Light in the Dark

Henrike Holdrege

From In Context #29 (Spring, 2013) | View article as PDF

I vividly remember a visit to an art museum in the early 1980s in West Berlin, Germany. In one of the great halls a room had been built, with walls, ceiling, and well-designed entrance and exit. When I entered that room I found myself in darkness. Other people were also there. I could hear them, but I hardly saw them. Suddenly a person moving about was lit up, visible in all her colors. Moving a little further, she disappeared in the dark again. It impressed me that, when nobody occupied that magic space, we could not know it was there.

This observation has stayed with me ever since. It taught me to pay attention, in nature and in my home, to related phenomena. I often marveled at how the museum installation was done. Now, after years of studying phenomenological optics, I know how the design of such a room must look. In the summer of 2012, during a course at The Nature Institute dealing with light and color, I managed to arrange a successful demonstration akin to that in the museum in Berlin thirty years ago.

During the first morning of the weeklong course we worked in a carefully prepared classroom. Each of its three windows and three glass doors had been completely blacked out. At the beginning of the second day, I asked the course participants to come again into that dark room. They took a seat. The chairs were arranged so that everyone faced a table at one end of the room. On that table they glimpsed some black and dark-blue things. But we immediately closed the door and switched off the lights, enveloping us all in black darkness. Nothing could be seen. Nobody spoke. Suddenly a crystal glowed. Seemingly out of nowhere it hovered in the air and shone in dazzling brightness. It disappeared and then appeared again. Everyone saw it and was amazed. To some it seemed they could reach out and touch it. Others saw it a few yards away, and still others saw it so far away that it would have to have been in the yard outside the classroom.

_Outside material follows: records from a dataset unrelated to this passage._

-- ==== Sys2Proof/Certificates/Slice0/Obligations.lean ====
section
/-!
DEFINITION. The statements for the provers, by the block's units: how a step runs, the mailbox commands, the register accesses, the engines and their
descriptors, the links, the tides, and what happens on its own. `s` is any state, `exec c s` the command's effect; a statement's hypotheses are on
the state and the operands alone.
-/
open Sys2Proof Sys2Proof.Machine

/-- A step takes the command at the front of the queue and runs it on the state with the queue's rest; the commands that wait keep their order, first
in, first out. -/
def Obligations.StepRunsTheFront : Prop :=
  ∀ (c : Instr) (rest : List Instr) (s t : State),
    step { s with pending := c :: rest } = exec c { s with pending := rest } ∧ (s.pending = c :: rest → step s = .next t → t.pending = rest)

/-- On an empty queue one beat of the tide reference passes: BEAT_COUNT increments when the tide sequencer's domain is out of reset, and nothing else
changes (R37; that a step with no command is one beat is the model's choice, log entry 3). -/
def Obligations.IdleStepIsOneBeat : Prop :=
  ∀ s : State, s.pending = [] → step s = .next { s with beat := if s.beatOn then s.beat + 1 else s.beat }

/-- Every command completes: no command stops the block, and nothing waits in the queue that the block could not take. -/
def Obligations.EveryCommandCompletes : Prop :=
  ∀ s : State, ∃ t, step s = .next t

/-- Every step keeps the canonical form of memory and of the register file: addresses and keys strictly rising, and no entry equal to what an unlisted
one reads as. -/
def Obligations.EveryStepKeepsCanonicalForm : Prop :=
  ∀ s t : State, Safety.canonical s = true → step s = .next t → Safety.canonical t = true

/-- The state after reset (R40, R86, R527, R551). It is in canonical form, with an empty queue; every register is at its reset value and memory lists
nothing; the Command, Tide and Health roles run on Enmora cores 0, 1 and 2, and core 3 is the spare; the tide sequencer is stopped with boundary 0
next, no image is admitted, no job exists, no session is open. -/
def Obligations.ResetState : Prop :=
  Safety.canonical State.reset = true ∧ State.reset.pending = [] ∧ (∀ k, State.reset.reg k = regReset k) ∧ State.reset.mem = [] ∧
  State.reset.enm.roleCore = [0, 1, 2] ∧ State.reset.enm.failed = [] ∧ State.reset.enm.spares = [3] ∧
  State.reset.tide.running = false ∧ State.reset.tide.count = 0 ∧ State.reset.tide.next = 0 ∧ State.reset.tide.offset = 0 ∧
  (∀ h, (State.reset.image h).active = false) ∧ State.reset.job.exists_ = false ∧ State.reset.group.member = false ∧
  (∀ n, State.reset.session n = none) ∧ State.reset.log.entries = [] ∧ State.reset.rst.asserted = true ∧ State.reset.beatOn = false

/-- R463: a spare stays in use until power-on: every step but POWER_ON_ASSERT keeps every substitution of the spare map (core slots, slices,
generators, Enmora cores), and none changes what the part is. -/
def Obligations.SparesStayInUse : Prop :=
  ∀ s t : State, s.pending.head? ≠ some .powerOnAssert → step s = .next t →
    (∀ x ∈ s.kept.failedSlots, x ∈ t.kept.failedSlots) ∧ (∀ x ∈ s.kept.spareSlotOf, x ∈ t.kept.spareSlotOf)
      ∧ (∀ x ∈ s.kept.spareSlice, x ∈ t.kept.spareSlice) ∧ (∀ x ∈ s.kept.failedGens, x ∈ t.kept.failedGens)
      ∧ (∀ x ∈ s.kept.failedEnmora, x ∈ t.kept.failedEnmora) ∧ t.part = s.part

/-- Only time counts BEAT_COUNT: no command changes it, or the reset pins' state, but those of reset and boot. -/
def Obligations.OnlyResetMovesTheBeat : Prop :=
  ∀ (c : Instr) (s t : State), c ≠ .resetNAssert → c ≠ .powerOnAssert → (∀ b k, c ≠ .resetNRelease b k) → (∀ b k, c ≠ .powerOnRelease b k)
    → (∀ d, c ≠ .domainClockValid d) → exec c s = .next t →
      t.beat = s.beat ∧ t.beatOn = s.beatOn ∧ t.rst.asserted = s.rst.asserted ∧ t.rst.powerOn = s.rst.powerOn ∧ t.rst.pinLow = s.rst.pinLow

/-- R423: routing entries change only at boundaries: no command but TIDE_BOUNDARY and STOPPED_APPLY, at whose step 3 shadowed writes apply, and the
two resets, which restore it, changes the routing table; and no command but those that form or leave a tide group, the master's marks and boundaries
changes what the device knows of its group. -/
def Obligations.RoutesChangeAtBoundaries : Prop :=
  ∀ (c : Instr) (s t : State), c ≠ .tideBoundary → c ≠ .stoppedApply → c ≠ .resetNAssert → c ≠ .powerOnAssert → exec c s = .next t →
    t.routes = s.routes ∧ ((∀ r, c ≠ .jobGroupForm r) → (∀ r, c ≠ .jobGroupLeave r) → (∀ l b p, c ≠ .tideMark l b p) → c ≠ .tideMarkEmit → t.group = s.group)

/-- R33 and the log's order (R32): each entry takes the next sequence number. While the ring holds fewer than 4,096 entries nothing is lost; a new
entry in a full ring overwrites the oldest, and the lost-entry counter, which saturates, increments when that one was unread. An entry is placed
newest unless one of its own beat has a higher source. Writing an entry changes nothing but the log and the events that wait. -/
def Obligations.LogKeepsTheNewest : Prop :=
  (∀ (l : Log) (e : LogEntry),
    (l.add e).next = l.next + 1 ∧ (l.add e).read = l.read ∧
    (l.entries.length < 4096 → (l.add e).entries = Log.place e l.entries ∧ (l.add e).entries.length = l.entries.length + 1 ∧ (l.add e).lost = l.lost) ∧
    (l.entries.length = 4096 → (l.add e).entries = (Log.place e l.entries).take 4096 ∧ (l.add e).entries.length = 4096
      ∧ (l.add e).lost = if seqAfter (l.next - 4096) l.read then satAdd l.lost 1 else l.lost) ∧
    ((∀ x ∈ l.entries.head?, x.beat = e.beat → x.source.toNat ≤ e.source.toNat) → Log.place e l.entries = e :: l.entries) ∧
    (∀ x, x ∈ Log.place e l.entries ↔ x = e ∨ x ∈ l.entries)) ∧
  (∀ (source : Half) (code : Nat) (detail : List Byte) (s : State), s.log_ source code detail =
    { s with log := (s.log_ source code detail).log, enm := (s.log_ source code detail).enm })
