theorem Frame.set_lys (hw : Within 0x400000000 ω) {r e : State} {lys} :
    Frame ω r ({ e with lys := lys } : State) ↔ Frame ω r e :=
  ⟨fun h => { h with toFrame0 := ⟨h.pending, h.part, h.memWf, h.regsWf⟩, lys := fun z => ((hw.mono (by decide)).absurd (m := 0x400000000) (by decide) z).elim },
    fun h => { h with toFrame0 := ⟨h.pending, h.part, h.memWf, h.regsWf⟩, lys := fun z => ((hw.mono (by decide)).absurd (m := 0x400000000) (by decide) z).elim }⟩

theorem Frame.set_memc (hw : Within 0x100000000 ω) {r e : State} {memc} :
    Frame ω r ({ e with memc := memc } : State) ↔ Frame ω r e :=
  ⟨fun h => { h with toFrame0 := ⟨h.pending, h.part, h.memWf, h.regsWf⟩, memc := fun z => ((hw.mono (by decide)).absurd (m := 0x100000000) (by decide) z).elim },
    fun h => { h with toFrame0 := ⟨h.pending, h.part, h.memWf, h.regsWf⟩, memc := fun z => ((hw.mono (by decide)).absurd (m := 0x100000000) (by decide) z).elim }⟩

theorem Frame.set_nums (hw : Within 0x8000000 ω) {r e : State} {nums} :
    Frame ω r ({ e with nums := nums } : State) ↔ Frame ω r e :=
  ⟨fun h => { h with toFrame0 := ⟨h.pending, h.part, h.memWf, h.regsWf⟩, nums := fun z => ((hw.mono (by decide)).absurd (m := 0x8000000) (by decide) z).elim },
    fun h => { h with toFrame0 := ⟨h.pending, h.part, h.memWf, h.regsWf⟩, nums := fun z => ((hw.mono (by decide)).absurd (m := 0x8000000) (by decide) z).elim }⟩

theorem Frame.set_opening (hw : Within 0x80000000 ω) {r e : State} {opening} :
    Frame ω r ({ e with opening := opening } : State) ↔ Frame ω r e :=
  ⟨fun h => { h with toFrame0 := ⟨h.pending, h.part, h.memWf, h.regsWf⟩, opening := fun z => ((hw.mono (by decide)).absurd (m := 0x80000000) (by decide) z).elim },
    fun h => { h with toFrame0 := ⟨h.pending, h.part, h.memWf, h.regsWf⟩, opening := fun z => ((hw.mono (by decide)).absurd (m := 0x80000000) (by decide) z).elim }⟩

theorem Frame.set_overrides (hw : Within 0x1000 ω) {r e : State} {overrides} :
    Frame ω r ({ e with overrides := overrides } : State) ↔ Frame ω r e :=
  ⟨fun h => { h with toFrame0 := ⟨h.pending, h.part, h.memWf, h.regsWf⟩, overrides := fun z => ((hw.mono (by decide)).absurd (m := 0x1000) (by decide) z).elim },
    fun h => { h with toFrame0 := ⟨h.pending, h.part, h.memWf, h.regsWf⟩, overrides := fun z => ((hw.mono (by decide)).absurd (m := 0x1000) (by decide) z).elim }⟩

theorem Frame.set_pwr (hw : Within 0x200000 ω) {r e : State} {pwr} :
    Frame ω r ({ e with pwr := pwr } : State) ↔ Frame ω r e :=
  ⟨fun h => { h with toFrame0 := ⟨h.pending, h.part, h.memWf, h.regsWf⟩, pwr := fun z => ((hw.mono (by decide)).absurd (m := 0x200000) (by decide) z).elim },
    fun h => { h with toFrame0 := ⟨h.pending, h.part, h.memWf, h.regsWf⟩, pwr := fun z => ((hw.mono (by decide)).absurd (m := 0x200000) (by decide) z).elim }⟩

theorem Frame.set_reqRegs (hw : Within 0x80 ω) {r e : State} {reqRegs} :
    Frame ω r ({ e with reqRegs := reqRegs } : State) ↔ Frame ω r e :=
  ⟨fun h => { h with toFrame0 := ⟨h.pending, h.part, h.memWf, h.regsWf⟩, reqRegs := fun z => ((hw.mono (by decide)).absurd (m := 0x80) (by decide) z).elim },
    fun h => { h with toFrame0 := ⟨h.pending, h.part, h.memWf, h.regsWf⟩, reqRegs := fun z => ((hw.mono (by decide)).absurd (m := 0x80) (by decide) z).elim }⟩

theorem Frame.set_routes (hw : Within 0x200 ω) {r e : State} {routes} :
    Frame ω r ({ e with routes := routes } : State) ↔ Frame ω r e :=
  ⟨fun h => { h with toFrame0 := ⟨h.pending, h.part, h.memWf, h.regsWf⟩, routes := fun z => ((hw.mono (by decide)).absurd (m := 0x200) (by decide) z).elim },
    fun h => { h with toFrame0 := ⟨h.pending, h.part, h.memWf, h.regsWf⟩, routes := fun z => ((hw.mono (by decide)).absurd (m := 0x200) (by decide) z).elim }⟩

theorem Frame.set_shadow (hw : Within 0x100 ω) {r e : State} {shadow} :
    Frame ω r ({ e with shadow := shadow } : State) ↔ Frame ω r e :=
  ⟨fun h => { h with toFrame0 := ⟨h.pending, h.part, h.memWf, h.regsWf⟩, shadow := fun z => ((hw.mono (by decide)).absurd (m := 0x100) (by decide) z).elim },
    fun h => { h with toFrame0 := ⟨h.pending, h.part, h.memWf, h.regsWf⟩, shadow := fun z => ((hw.mono (by decide)).absurd (m := 0x100) (by decide) z).elim }⟩

theorem Frame.set_shelf (hw : Within 0x10000000 ω) {r e : State} {shelf} :
    Frame ω r ({ e with shelf := shelf } : State) ↔ Frame ω r e :=
  ⟨fun h => { h with toFrame0 := ⟨h.pending, h.part, h.memWf, h.regsWf⟩, shelf := fun z => ((hw.mono (by decide)).absurd (m := 0x10000000) (by decide) z).elim },
    fun h => { h with toFrame0 := ⟨h.pending, h.part, h.memWf, h.regsWf⟩, shelf := fun z => ((hw.mono (by decide)).absurd (m := 0x10000000) (by decide) z).elim }⟩

theorem Frame.set_snap (hw : Within 0x200000000 ω) {r e : State} {snap} :
    Frame ω r ({ e with snap := snap } : State) ↔ Frame ω r e :=
  ⟨fun h => { h with toFrame0 := ⟨h.pending, h.part, h.memWf, h.regsWf⟩, snap := fun z => ((hw.mono (by decide)).absurd (m := 0x200000000) (by decide) z).elim },
    fun h => { h with toFrame0 := ⟨h.pending, h.part, h.memWf, h.regsWf⟩, snap := fun z => ((hw.mono (by decide)).absurd (m := 0x200000000) (by decide) z).elim }⟩

theorem Frame.set_str (hw : Within 0x2000000 ω) {r e : State} {str} :
    Frame ω r ({ e with str := str } : State) ↔ Frame ω r e :=
  ⟨fun h => { h with toFrame0 := ⟨h.pending, h.part, h.memWf, h.regsWf⟩, str := fun z => ((hw.mono (by decide)).absurd (m := 0x2000000) (by decide) z).elim },
    fun h => { h with toFrame0 := ⟨h.pending, h.part, h.memWf, h.regsWf⟩, str := fun z => ((hw.mono (by decide)).absurd (m := 0x2000000) (by decide) z).elim }⟩

theorem Frame.set_tide (hw : Within 0x20000 ω) {r e : State} {tide} :
    Frame ω r ({ e with tide := tide } : State) ↔ Frame ω r e :=
  ⟨fun h => { h with toFrame0 := ⟨h.pending, h.part, h.memWf, h.regsWf⟩, tide := fun z => ((hw.mono (by decide)).absurd (m := 0x20000) (by decide) z).elim },
    fun h => { h with toFrame0 := ⟨h.pending, h.part, h.memWf, h.regsWf⟩, tide := fun z => ((hw.mono (by decide)).absurd (m := 0x20000) (by decide) z).elim }⟩

theorem Frame.set_upd (hw : Within 0x20000000 ω) {r e : State} {upd} :
    Frame ω r ({ e with upd := upd } : State) ↔ Frame ω r e :=
  ⟨fun h => { h with toFrame0 := ⟨h.pending, h.part, h.memWf, h.regsWf⟩, upd := fun z => ((hw.mono (by decide)).absurd (m := 0x20000000) (by decide) z).elim },
    fun h => { h with toFrame0 := ⟨h.pending, h.part, h.memWf, h.regsWf⟩, upd := fun z => ((hw.mono (by decide)).absurd (m := 0x20000000) (by decide) z).elim }⟩

theorem Frame.set_alarmHi_alarmLo (hw : Within 0xc00 ω) {r e : State} {alarmHi alarmLo} :
    Frame ω r ({ e with alarmHi := alarmHi, alarmLo := alarmLo } : State) ↔ Frame ω r e :=
  ⟨fun h => { h with toFrame0 := ⟨h.pending, h.part, h.memWf, h.regsWf⟩, alarmHi := fun z => ((hw.mono (by decide)).absurd (m := 0x400) (by decide) z).elim, alarmLo := fun z => ((hw.mono (by decide)).absurd (m := 0x800) (by decide) z).elim },
    fun h => { h with toFrame0 := ⟨h.pending, h.part, h.memWf, h.regsWf⟩, alarmHi := fun z => ((hw.mono (by decide)).absurd (m := 0x400) (by decide) z).elim, alarmLo := fun z => ((hw.mono (by decide)).absurd (m := 0x800) (by decide) z).elim }⟩
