-- ==== Sys2Proof/Laws/Snap.lean ====
section
/-!
SUPPORT. Frames of the operations of Machine/Snap.lean (Laws/Frame.lean says what a frame is).
-/
namespace Sys2Proof.Machine

variable {ω : Nat}

theorem State.cleanEnt_frame (hw : Within 0x4000 ω) {r s : State} {a1} (h : Frame ω r s) : Frame ω r (State.cleanEnt s a1) := by
  unfold State.cleanEnt
  try dsimp only
  with_reducible repeat' first | assumption | refine Frame.foldl ?_ (fun s a h => ?_) | simp only [Frame.set_dirty (hw.mono (by decide))] | split

theorem State.logMethod_frame (hw : Within 0x18000 ω) {r s : State} {c} (h : Frame ω r s) : Frame ω r (State.logMethod s c) := by
  unfold State.logMethod
  try dsimp only
  with_reducible repeat' first | assumption | apply State.log__frame (hw.mono (by decide)) | refine Frame.foldl ?_ (fun s a h => ?_) | split

theorem State.freeze_frame (hw : Within 0x20003c000 ω) {r s : State} {closed} (h : Frame ω r s) : Frame ω r (State.freeze s closed) := by
  unfold State.freeze
  try dsimp only
  with_reducible repeat' first | assumption | apply State.logMethod_frame (hw.mono (by decide)) | apply State.cleanEnt_frame (hw.mono (by decide)) | refine Frame.foldl ?_ (fun s a h => ?_) | simp only [Frame.set_tide_snap (hw.mono (by decide))] | split

theorem State.sendDelta_frame (hw : Within 0x400000000 ω) {r s : State} {b} {new} (h : Frame ω r s) : Frame ω r (State.sendDelta s b new) := by
  unfold State.sendDelta
  try dsimp only
  with_reducible repeat' first | assumption | apply State.emit_frame (hw.mono (by decide)) | refine Frame.foldl ?_ (fun s a h => ?_) | split

theorem State.sendCopy_frame (hw : Within 0x400000000 ω) {r s : State} {c} (h : Frame ω r s) : Frame ω r (State.sendCopy s c) := by
  unfold State.sendCopy
  try dsimp only
  with_reducible repeat' first | assumption | apply State.emit_frame (hw.mono (by decide)) | apply State.sendDelta_frame (hw.mono (by decide)) | refine Frame.foldl ?_ (fun s a h => ?_) | split

theorem State.startTransfer_frame (hw : Within 0x600000000 ω) {r s : State}  (h : Frame ω r s) : Frame ω r (State.startTransfer s) := by
  unfold State.startTransfer
  try dsimp only
  with_reducible repeat' first | assumption | apply State.emit_frame (hw.mono (by decide)) | apply State.sendCopy_frame (hw.mono (by decide)) | refine Frame.foldl ?_ (fun s a h => ?_) | simp only [Frame.set_snap (hw.mono (by decide))] | split

theorem State.commit_frame (hw : Within 0x600018040 ω) {r s : State}  (h : Frame ω r s) : Frame ω r (State.commit s) := by
  unfold State.commit
  try dsimp only
  with_reducible repeat' first | assumption | apply State.startTransfer_frame (hw.mono (by decide)) | apply State.count_frame (hw.mono (by decide)) | apply State.orReg_frame (hw.mono (by decide)) | apply State.setReg_frame (hw.mono (by decide)) | apply State.snapEntry_frame (hw.mono (by decide)) | refine Frame.foldl ?_ (fun s a h => ?_) | simp only [Frame.set_snap (hw.mono (by decide))] | split

theorem State.masterCommit_frame (hw : Within 0x1606578040 ω) {r s : State}  (h : Frame ω r s) : Frame ω r (State.masterCommit s) := by
  unfold State.masterCommit
  try dsimp only
  with_reducible repeat' first | assumption | apply State.startTransfer_frame (hw.mono (by decide)) | apply State.commit_frame (hw.mono (by decide)) | apply State.broadcast_frame (hw.mono (by decide)) | refine Frame.foldl ?_ (fun s a h => ?_) | split

theorem State.noteDone_frame (hw : Within 0x200000000 ω) {r s : State} {dev} (h : Frame ω r s) : Frame ω r (State.noteDone s dev) := by
  unfold State.noteDone
  try dsimp only
  with_reducible repeat' first | assumption | refine Frame.foldl ?_ (fun s a h => ?_) | simp only [Frame.set_snap (hw.mono (by decide))] | split

theorem State.transferDone_frame (hw : Within 0x1606578040 ω) {r s : State}  (h : Frame ω r s) : Frame ω r (State.transferDone s) := by
  unfold State.transferDone
  try dsimp only
  with_reducible repeat' first | assumption | apply State.startTransfer_frame (hw.mono (by decide)) | apply State.masterCommit_frame (hw.mono (by decide)) | apply State.noteDone_frame (hw.mono (by decide)) | apply State.originate_frame (hw.mono (by decide)) | refine Frame.foldl ?_ (fun s a h => ?_) | split

theorem State.checkTree_frame (hw : Within 0x1606578040 ω) {r s : State}  (h : Frame ω r s) : Frame ω r (State.checkTree s) := by
  unfold State.checkTree
  try dsimp only
  with_reducible repeat' first | assumption | apply State.checkRoute_frame (hw.mono (by decide)) | apply State.checkId_frame (hw.mono (by decide)) | refine Frame.foldl ?_ (fun s a h => ?_) | split

theorem State.snapFails_frame (hw : Within 0x1606578040 ω) {r s : State}  (h : Frame ω r s) : Frame ω r (State.snapFails s) := by
  unfold State.snapFails
  try dsimp only
  with_reducible repeat' first | assumption | apply State.startTransfer_frame (hw.mono (by decide)) | apply State.originate_frame (hw.mono (by decide)) | apply State.masterAbort_frame (hw.mono (by decide)) | apply State.checkTree_frame (hw.mono (by decide)) | refine Frame.foldl ?_ (fun s a h => ?_) | split

theorem cmdSnapConfig_framed (hw : Within 0x200001040 ω) : cmdSnapConfig.Framed ω := by
  intro r s q h
  dsimp only [cmdSnapConfig]
  with_reducible repeat' first | assumption | apply State.setReg_frame (hw.mono (by decide)) | apply State.basic_frame (hw.mono (by decide)) | apply State.setReg_frame (hw.mono (by decide)) | apply State.basic_frame (hw.mono (by decide)) | refine Frame.foldl ?_ (fun s a h => ?_) | simp only [Frame.set_snap (hw.mono (by decide))] | split

theorem cmdSnapInterval_framed (hw : Within 0x1040 ω) : cmdSnapInterval.Framed ω := by
  intro r s q h
  dsimp only [cmdSnapInterval]
  with_reducible repeat' first | assumption | apply State.basic_frame (hw.mono (by decide)) | apply State.setReg_frame (hw.mono (by decide)) | apply State.basic_frame (hw.mono (by decide)) | apply State.setReg_frame (hw.mono (by decide)) | refine Frame.foldl ?_ (fun s a h => ?_) | split

theorem cmdSnapNow_framed (hw : Within 0x1606578040 ω) : cmdSnapNow.Framed ω := by
  intro r s q h
  dsimp only [cmdSnapNow]
  with_reducible repeat' first | assumption | apply State.snapRequest_frame (hw.mono (by decide)) | apply State.snapRequest_frame (hw.mono (by decide)) | refine Frame.foldl ?_ (fun s a h => ?_) | split

theorem cmdSnapPolicy_framed (hw : Within 0x1040 ω) : cmdSnapPolicy.Framed ω := by
  intro r s q h
  dsimp only [cmdSnapPolicy]
  with_reducible repeat' first | assumption | apply State.basic_frame (hw.mono (by decide)) | apply State.setReg_frame (hw.mono (by decide)) | apply State.basic_frame (hw.mono (by decide)) | apply State.setReg_frame (hw.mono (by decide)) | refine Frame.foldl ?_ (fun s a h => ?_) | split

theorem cmdSnapStatus_framed  : cmdSnapStatus.Framed ω := by
  intro r s q h
  dsimp only [cmdSnapStatus]
  with_reducible repeat' first | assumption | refine Frame.foldl ?_ (fun s a h => ?_) | split

theorem execSnapConfig_frame (hw : Within 0x200009040 ω) {r s : State} {a0} (h : Frame ω r s) : FrameO ω r (execSnapConfig a0 s) := by
  unfold execSnapConfig
  try dsimp only
  with_reducible repeat' first | assumption | apply FrameO.next | apply Cmd.serve_frame (hw.mono (by decide)) (cmdSnapConfig_framed (hw.mono (by decide))) | refine Frame.foldl ?_ (fun s a h => ?_) | split

theorem execSnapPolicy_frame (hw : Within 0x9040 ω) {r s : State} {a0} (h : Frame ω r s) : FrameO ω r (execSnapPolicy a0 s) := by
  unfold execSnapPolicy
  try dsimp only
  with_reducible repeat' first | assumption | apply FrameO.next | apply Cmd.serve_frame (hw.mono (by decide)) (cmdSnapPolicy_framed (hw.mono (by decide))) | refine Frame.foldl ?_ (fun s a h => ?_) | split

theorem execSnapInterval_frame (hw : Within 0x9040 ω) {r s : State} {a0} (h : Frame ω r s) : FrameO ω r (execSnapInterval a0 s) := by
  unfold execSnapInterval
  try dsimp only
  with_reducible repeat' first | assumption | apply FrameO.next | apply Cmd.serve_frame (hw.mono (by decide)) (cmdSnapInterval_framed (hw.mono (by decide))) | refine Frame.foldl ?_ (fun s a h => ?_) | split

theorem execSnapNow_frame (hw : Within 0x1606578040 ω) {r s : State} {a0} (h : Frame ω r s) : FrameO ω r (execSnapNow a0 s) := by
  unfold execSnapNow
  try dsimp only
  with_reducible repeat' first | assumption | apply FrameO.next | apply Cmd.serve_frame (hw.mono (by decide)) (cmdSnapNow_framed (hw.mono (by decide))) | refine Frame.foldl ?_ (fun s a h => ?_) | split

theorem execSnapStatus_frame (hw : Within 0x8000 ω) {r s : State} {a0} (h : Frame ω r s) : FrameO ω r (execSnapStatus a0 s) := by
  unfold execSnapStatus
  try dsimp only
  with_reducible repeat' first | assumption | apply FrameO.next | apply Cmd.serve_frame (hw.mono (by decide)) (cmdSnapStatus_framed) | refine Frame.foldl ?_ (fun s a h => ?_) | split

theorem execSnapIntervalExpire_frame (hw : Within 0x200000000 ω) {r s : State}  (h : Frame ω r s) : FrameO ω r (execSnapIntervalExpire s) := by
  unfold execSnapIntervalExpire
  try dsimp only
  with_reducible repeat' first | assumption | apply FrameO.next | refine Frame.foldl ?_ (fun s a h => ?_) | simp only [Frame.set_snap (hw.mono (by decide))] | split

theorem execSnapReq_frame (hw : Within 0x1606578040 ω) {r s : State} {l} {resent} {p} (h : Frame ω r s) : FrameO ω r (execSnapReq l resent p s) := by
  unfold execSnapReq
  try dsimp only
  with_reducible repeat' first | assumption | apply FrameO.next | refine State.arrive_frame (hw.mono (by decide)) (fun s p h => ?_) ?_ | apply State.addRequest_frame (hw.mono (by decide)) | apply State.relay_frame (hw.mono (by decide)) | refine Frame.foldl ?_ (fun s a h => ?_) | split

theorem execSnapTransferDone_frame (hw : Within 0x1606578040 ω) {r s : State}  (h : Frame ω r s) : FrameO ω r (execSnapTransferDone s) := by
  unfold execSnapTransferDone
  try dsimp only
  with_reducible repeat' first | assumption | apply FrameO.next | apply State.transferDone_frame (hw.mono (by decide)) | refine Frame.foldl ?_ (fun s a h => ?_) | split

theorem execSnapDone_frame (hw : Within 0x1606578040 ω) {r s : State} {l} {resent} {p} (h : Frame ω r s) : FrameO ω r (execSnapDone l resent p s) := by
  unfold execSnapDone
  try dsimp only
  with_reducible repeat' first | assumption | apply FrameO.next | refine State.arrive_frame (hw.mono (by decide)) (fun s p h => ?_) ?_ | apply State.noteDone_frame (hw.mono (by decide)) | apply State.masterCommit_frame (hw.mono (by decide)) | refine Frame.foldl ?_ (fun s a h => ?_) | split

theorem execSnapCommit_frame (hw : Within 0x1606578040 ω) {r s : State} {l} {resent} {p} (h : Frame ω r s) : FrameO ω r (execSnapCommit l resent p s) := by
  unfold execSnapCommit
  try dsimp only
  with_reducible repeat' first | assumption | apply FrameO.next | refine State.arrive_frame (hw.mono (by decide)) (fun s p h => ?_) ?_ | apply State.relay_frame (hw.mono (by decide)) | apply State.commit_frame (hw.mono (by decide)) | refine Frame.foldl ?_ (fun s a h => ?_) | split

theorem execSnapFail_frame (hw : Within 0x1606578040 ω) {r s : State} {l} {resent} {p} (h : Frame ω r s) : FrameO ω r (execSnapFail l resent p s) := by
  unfold execSnapFail
  try dsimp only
  with_reducible repeat' first | assumption | apply FrameO.next | refine State.arrive_frame (hw.mono (by decide)) (fun s p h => ?_) ?_ | apply State.masterAbort_frame (hw.mono (by decide)) | apply State.checkTree_frame (hw.mono (by decide)) | refine Frame.foldl ?_ (fun s a h => ?_) | split

theorem execSnapAbort_frame (hw : Within 0x1606578040 ω) {r s : State} {l} {resent} {p} (h : Frame ω r s) : FrameO ω r (execSnapAbort l resent p s) := by
  unfold execSnapAbort
  try dsimp only
  with_reducible repeat' first | assumption | apply FrameO.next | refine State.arrive_frame (hw.mono (by decide)) (fun s p h => ?_) ?_ | apply State.relay_frame (hw.mono (by decide)) | apply State.abandon_frame (hw.mono (by decide)) | refine Frame.foldl ?_ (fun s a h => ?_) | split

end Sys2Proof.Machine
end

All the materials I used for the demonstration are easy to find. However, I carefully chose a certain crystal. It was a relatively large Iceland spar with regular faces. It was colorless, translucent, but with enough irregularities to be altogether bright when illumined. The light penetrated it. In its clarity of form and its transparency such a crystal is the best object I can think of to make the light manifest in such a demonstration. Crystal and light have a kinship. When we saw it shining in the otherwise completely dark room it made a deep impression on all of us.

To prepare the demonstration I placed two cardboard tubes on a table that was covered with black poster boards. One tube was short and narrow, the other long and wide. In- side and outside, the small tube was covered with black fabric and its one end was tightly closed. Its other end was open and pointed to the opening of the second tube. That tube, covered by dark fabric, had its far end closed by layers of heavy black cloth. Between the two tubes was a space. I placed a flashlight deep inside the small tube and turned it on before everyone entered the room. Its light shone into the large tube.